We can actually look back to the Zondo Commission to ground the problem even further. The Zondo Commission, somewhat tritely, is the judicial inquiry into state capture, corruption and fraud in South Africa’s public sector. Fundamentally, judicial inquiries are meant to be about truth and publicity. But how do people extract the truth from 1 petabyte of data and 8,655,530 pages of documentary evidence? Is publication enough to equate to publicity?

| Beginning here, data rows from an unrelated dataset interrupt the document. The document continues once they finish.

/-- ASSIGN places a slot in a position, or takes it out of the table; its four checks in their order
(R44, R45); the rotation checks of the sites it touches stop, start anew or go on (R38). A position that is
cleared or takes another slot loses its sag window (R59), its latest harmonic result (R103) and its
accumulator (R105), and one that takes the slot it had keeps them. That ROTATION comes before the reply, that
of a vacated site first, is the model's choice (log 33). -/
def Obligations.AssignPlacesTheSlot : Prop :=
  ∀ (tag slot site role : Byte) (s : State), Ready s → Shaped s → s.store.state ≠ .mounting →
    let n := slot.toNat
    let e := entryOf s n
    let named := 1 ≤ n ∧ n ≤ 15
    let placeable := role = 0xFF ∨ site.toNat ≤ 3 ∧ role.toNat ≤ 7
    let open_ := s.survey.state ≠ some .recording ∧ s.survey.state ≠ some .ended
    let refused := fun (status : Status) =>
      exec (.assign tag slot site role) s = .next (replied 0x8B tag status .empty s)
    let fits := e.identity.map (·.kind) = some (if role.toNat < 4 then .voltage else .current)
    (¬named ∨ ¬placeable → refused .badValue) ∧
    (named → placeable → ¬open_ → refused .wrongState) ∧
    (named → placeable → open_ → e.state = .joining → refused .busy) ∧
    (named → placeable → open_ → e.state ≠ .joining → role ≠ 0xFF → ¬fits → refused .badValue) ∧
    (∀ identity, named → placeable → open_ → e.state ≠ .joining → role ≠ 0xFF →
      e.identity = some identity → fits →
      (∀ i j m, memberOf s i j = some m → m.slot = n → i < 4 → j < 8 →
        positionOf s n = some (i, j)) →
      ∃ t, exec (.assign tag slot site role) s =
          .next (replied 0x8B tag .ok (.assigned (some (siteOf t site.toNat))) t) ∧
        memberOf t site.toNat role.toNat =
          some { slot := n, serial := identity.serial, active := e.state == .ready } ∧
        ((memberOf s site.toNat role.toNat).map (·.slot) = some n →
          PositionKept site.toNat role.toNat s t) ∧
        ((memberOf s site.toNat role.toNat).map (·.slot) ≠ some n →
          PositionEmptied site.toNat role.toNat s t) ∧
        (∀ i j, i < 4 → j < 8 → (i ≠ site.toNat ∨ j ≠ role.toNat) →
          ((memberOf s i j).map (·.slot) = some n →
            memberOf t i j = none ∧ PositionEmptied i j s t) ∧
          ((memberOf s i j).map (·.slot) ≠ some n →
            memberOf t i j = memberOf s i j ∧ PositionKept i j s t)) ∧
        (RotationSound s → ∀ k, k < 4 → RotationFollows k s t) ∧
        (∀ k, k ≠ site.toNat → (∀ j, positionOf s n ≠ some (k, j)) →
          rotationOf t k = rotationOf s k) ∧
        t.roster = s.roster ∧ t.survey = s.survey ∧ t.store = s.store ∧ t.capture = s.capture) ∧
    (named → open_ → e.state ≠ .joining → role = 0xFF → positionOf s n = none →
      exec (.assign tag slot site role) s = .next (replied 0x8B tag .ok (.assigned none) s)) ∧
    (∀ i j, named → open_ → e.state ≠ .joining → role = 0xFF → positionOf s n = some (i, j) →
      ∃ t, exec (.assign tag slot site role) s =
          .next (replied 0x8B tag .ok (.assigned (some (siteOf t i))) t) ∧
        memberOf t i j = none ∧ PositionEmptied i j s t ∧
        (∀ i' j', i' < 4 → j' < 8 → (i' ≠ i ∨ j' ≠ j) →
          memberOf t i' j' = memberOf s i' j' ∧ PositionKept i' j' s t) ∧
        RotationFollows i s t ∧ (∀ k, k ≠ i → rotationOf t k = rotationOf s k) ∧
        t.roster = s.roster ∧ t.survey = s.survey ∧ t.store = s.store ∧ t.capture = s.capture)

/-- SURVEY_START, SURVEY_RESUME, SURVEY_HOLD and SURVEY_END from RECORDING: refused by their checks in
their order, and otherwise pending, with no reply yet (R50 to R54). The answer to SURVEY_END while a stop
with cause SUPPLY is pending after the level left CRITICAL is the model's choice (log 23). -/
def Obligations.SurveyRequestsArePending : Prop :=
  ∀ (tag : Byte) (s : State), Ready s → s.store.state ≠ .mounting →
    let site := ∃ e ∈ s.sites, e.settings.enabled = true ∧ ∃ m ∈ e.members.take 4, m.isSome = true
    let wait := fun (kind : Nat) (change : Change) =>
      waiting kind tag { s with survey := { s.survey with change := some change } }
    let starts := fun (kind : Nat) (o : Host.Outcome State Fault Refusal) =>
      (¬site → o = .next (replied (kind + 128) tag .badValue .empty s)) ∧
      (site → s.supply.level = .critical →
        o = .next (replied (kind + 128) tag .supply .empty s)) ∧
      (site → s.supply.level ≠ .critical → s.store.state = .wiping →
        o = .next (replied (kind + 128) tag .busy .empty s)) ∧
      (site → s.supply.level ≠ .critical → s.store.state ≠ .wiping →
        o = .next (wait kind .start))
    (s.survey.state = some .setup → starts 0x0C (exec (.surveyStart tag) s)) ∧
    (s.survey.state ≠ some .setup →
      exec (.surveyStart tag) s = .next (replied 0x8C tag .wrongState .empty s)) ∧
    (s.survey.state = some .held → starts 0x0E (exec (.surveyResume tag) s)) ∧
    (s.survey.state ≠ some .held →
      exec (.surveyResume tag) s = .next (replied 0x8E tag .wrongState .empty s)) ∧
    (s.survey.state = some .recording →
      exec (.surveyHold tag) s =
        .next (if s.survey.change = some .stopSupply then waiting 0x0D tag s
          else wait 0x0D .stopHold)) ∧
    (s.survey.state ≠ some .recording →
      exec (.surveyHold tag) s = .next (replied 0x8D tag .wrongState .empty s)) ∧
    (s.survey.state = some .recording →
      exec (.surveyEnd tag) s =
        .next (if s.supply.level = .critical ∨ s.survey.change = some .stopSupply then
            replied 0x8F tag .supply .empty s
          else wait 0x0F .stopEnd))

/-- Entering a survey state makes the SURVEY record with the fields of R56, queued as soon as the queue
has room and pending until then, and posts SURVEY_STATE (R48). That it stays pending while the store is
MOUNTING or WIPING is the model's choice (log 32). -/
def Obligations.SurveyRecordIsMade : Prop :=
  ∀ (new : SurveyState) (cause : Option HoldCause) (frame : Nat) (time : ClockTime) (s : State),
    let t := enterSurvey new cause frame time s
    let r : SurveyRecord :=
      { number := s.survey.number, state := new, cause := cause, first := s.survey.first
        runStart := s.survey.runStart, mode := s.store.mode, time := s.clock.time
        clockUnset := !s.clock.valid
        sites := s.sites.map fun e =>
          ⟨e.settings, e.members.map fun m => m.map fun m => (m.slot, m.serial)⟩ }
    let up := s.store.state ≠ .mounting ∧ s.store.state ≠ .wiping
    t.link =
      (post (.surveyState s.survey.number new s.survey.state cause frame time none) s).link ∧
    t.survey =
      { s.survey with
        state := some new, cause := cause
        place := if up ∧ s.store.queue.length < 16 then none else some r } ∧
    (up → s.store.queue.length < 16 →
      t.store.queue = s.store.queue ++ [⟨.survey, s.store.nextIds.survey, .survey r, false⟩] ∧
        t.store.nextIds = { s.store.nextIds with survey := s.store.nextIds.survey + 1 }) ∧
    (¬up ∨ 16 ≤ s.store.queue.length → t.store.queue = s.store.queue) ∧
    t.store.array = s.store.array ∧ t.sites = s.sites ∧ t.sag = s.sag ∧ t.harm = s.harm ∧
      t.capture = s.capture ∧ t.print = s.print ∧ t.clock = s.clock

/-- SURVEY_END from HELD and SURVEY_NEW take effect when taken; their refusals (R54). That each posts
SURVEY_STATE before its reply is the model's choice (log 33). -/
def Obligations.SurveyEndsAndRenews : Prop :=
  ∀ (tag : Byte) (s : State), Ready s → s.store.state ≠ .mounting →
    (s.survey.state = some .held → s.supply.level = .critical →
      exec (.surveyEnd tag) s = .next (replied 0x8F tag .supply .empty s)) ∧
    (s.survey.state = some .held → s.supply.level ≠ .critical →
      exec (.surveyEnd tag) s =
        .next (replied 0x8F tag .ok .empty (enterSurvey .ended none s.bus.frame s.clock.time s))) ∧
    (s.survey.state = some .setup ∨ s.survey.state = some .ended →
      exec (.surveyEnd tag) s = .next (replied 0x8F tag .wrongState .empty s)) ∧
    (s.survey.state = some .ended →
      let number := if s.survey.number < 65535 then s.survey.number + 1 else 1
      exec (.surveyNew tag) s =
        .next (replied 0x90 tag .ok .empty
          (post (.surveyState number .setup (some .ended) none s.bus.frame s.clock.time none)
            { s with
              survey :=
                { s.survey with
                  state := some .setup, cause := none, number := number, first := none
                  runStart := none } }))) ∧
    (s.survey.state ≠ some .ended →
      exec (.surveyNew tag) s = .next (replied 0x90 tag .wrongState .empty s))

/-- The start boundary of a run (R49, R51, R53): RECORDING, the run start and the first recording time,
the waiting request's reply, the interval bases by CLOCK_VALID as the boundary's frame began and the first
interval boundary of each site (R104), the accumulators of enabled sites (R105), the SURVEY record, queued
where the queue has room and pending where it has none (R56), and SURVEY_STATE (R48). That the record stays pending while the store is MOUNTING or WIPING
(log 32), and that SURVEY_STATE comes before the reply (log 33), are the model's choices. -/
def Obligations.StartBoundaryStartsTheRun : Prop :=
  ∀ (kind tag : Byte) (frame : Nat) (s : State), Quiet s → Shaped s → s.link.owed = none →
    s.link.reply = none → s.link.sending.isSome = true →
    s.link.current = some ⟨kind.toNat, tag, false⟩ → s.survey.change = some .start →
    s.survey.changeDue = true → s.bus.frame = frame →
    ∃ t, exec .startBoundary s = .next t ∧
      t.survey.state = some .recording ∧ t.survey.change = none ∧ t.survey.changeDue = false ∧
      t.survey.runStart = some ⟨frame, s.bus.frameTime⟩ ∧
      t.survey.first = some (s.survey.first.getD s.bus.frameTime) ∧
      t.survey.number = s.survey.number ∧ t.link.current = none ∧
      t.link.reply =
        some ⟨replyKind kind.toNat, tag, .ok,
          if s.survey.state = some .held then .resumed frame s.bus.frameTime
          else .surveyStarted s.survey.number frame s.bus.frameTime⟩ ∧
      t.sag.runBoundary = some frame ∧ t.sag.sites = s.sag.sites ∧
      (∀ site, site < 4 →
        (harmSite t site).basis = some (if s.bus.frameValid then .clock else .run) ∧
        (let start := s.bus.frameTime
        let step := 60 * (siteOf s site).settings.interval
        let next := (start.sec / step + 1) * step
        (harmSite t site).next =
          some (if s.bus.frameValid then ⟨if next < 2 ^ 32 then next else 0, 0⟩
            else ⟨(start.sec + step) % 2 ^ 32, start.ms⟩)) ∧
        ∀ role, role < 8 → (siteOf s site).settings.enabled = true →
          (harmMember t site role).acc =
            (memberOf s site role).map fun m =>
              newAccumulator m (siteOf s site).settings.hmax s.bus.frameTime frame
                (harmSite s site).mark.isSome) ∧
      (let r : SurveyRecord :=
        { number := s.survey.number, state := .recording, cause := none
          first := some (s.survey.first.getD s.bus.frameTime)
          runStart := some ⟨frame, s.bus.frameTime⟩, mode := s.store.mode, time := s.clock.time
          clockUnset := !s.clock.valid
          sites := s.sites.map fun e =>
            ⟨e.settings, e.members.map fun m => m.map fun m => (m.slot, m.serial)⟩ }
      let up := s.store.state ≠ .mounting ∧ s.store.state ≠ .wiping
      (up → s.store.queue.length < 16 →
        t.store.queue = s.store.queue ++ [⟨.survey, s.store.nextIds.survey, .survey r, false⟩] ∧
          t.survey.place = none) ∧
      (¬up ∨ 16 ≤ s.store.queue.length →
        t.store.queue = s.store.queue ∧ t.survey.place = some r)) ∧
      (s.link.mask.getLsbD 5 = true → s.link.notices.length < 32 →
        t.link.notices = s.link.notices ++
          [⟨.surveyState s.survey.number .recording s.survey.state none frame s.bus.frameTime none,
            s.clock.time⟩]) ∧
      t.sites = s.sites ∧ t.capture = s.capture ∧ t.store.array = s.store.array ∧ t.bus = s.bus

OpenUp believes data is a fundamental tool for exposing truth in opaque environments. One solution with swathes of documents is, of course, to digitise them - and to just digitise them ourselves. The problem with PDF documents of course, is that they are not ordinarily machine readable, and they need to pass through “optical character recognition” (OCR) to be translated from images into encoded text. GoogleDrive actually has a fair version of this freely available if you upload a PDF to your drive and the “open with” Google Docs (although most times it…won’t be pretty). But there are also more refined open-source tools for doing this too. In our Open Courts project (you can read about some of our previous exploits in trying to open judicial material here) we have been uploading the Zondo Commission documentation and transcripts on to an Aleph instance - Aleph was originally designed for investigative journalists, but basically what it allows you to do is take large volumes of PDFs and other image files (ie it can take large volumes of both structured and unstructured data) and makes them easily searchable, allowing different "entity extraction" showing relationships between datasets. You can learn a bit more of their processes through their documentation here.

OpenUp is still experimenting to see what we can learn from this. The one utility we’ve already realised is something that would have helped me as a young Constitutional Clerk, manually indexing case bundles until midnight during the Thint/Zuma versus National Director of Public Prosecutions trial - we can potentially generate indexes for the entire documentary files, and transcribed transcripts, across a whole manner of different entities, creating what is essentially a simple map for orienting yourself in the labyrinth of state capture documents. These indexes will be shared in the next project update. 

The point for now is simply this - publicity and simplicity are kissing cousins. Access to justice questions should not just be about access through the doors of the courts, but access - with clear signposts - through the documents (and data) that are meant to yield the truth. OpenUp is happy to report it is one step closer to achieving that clarity.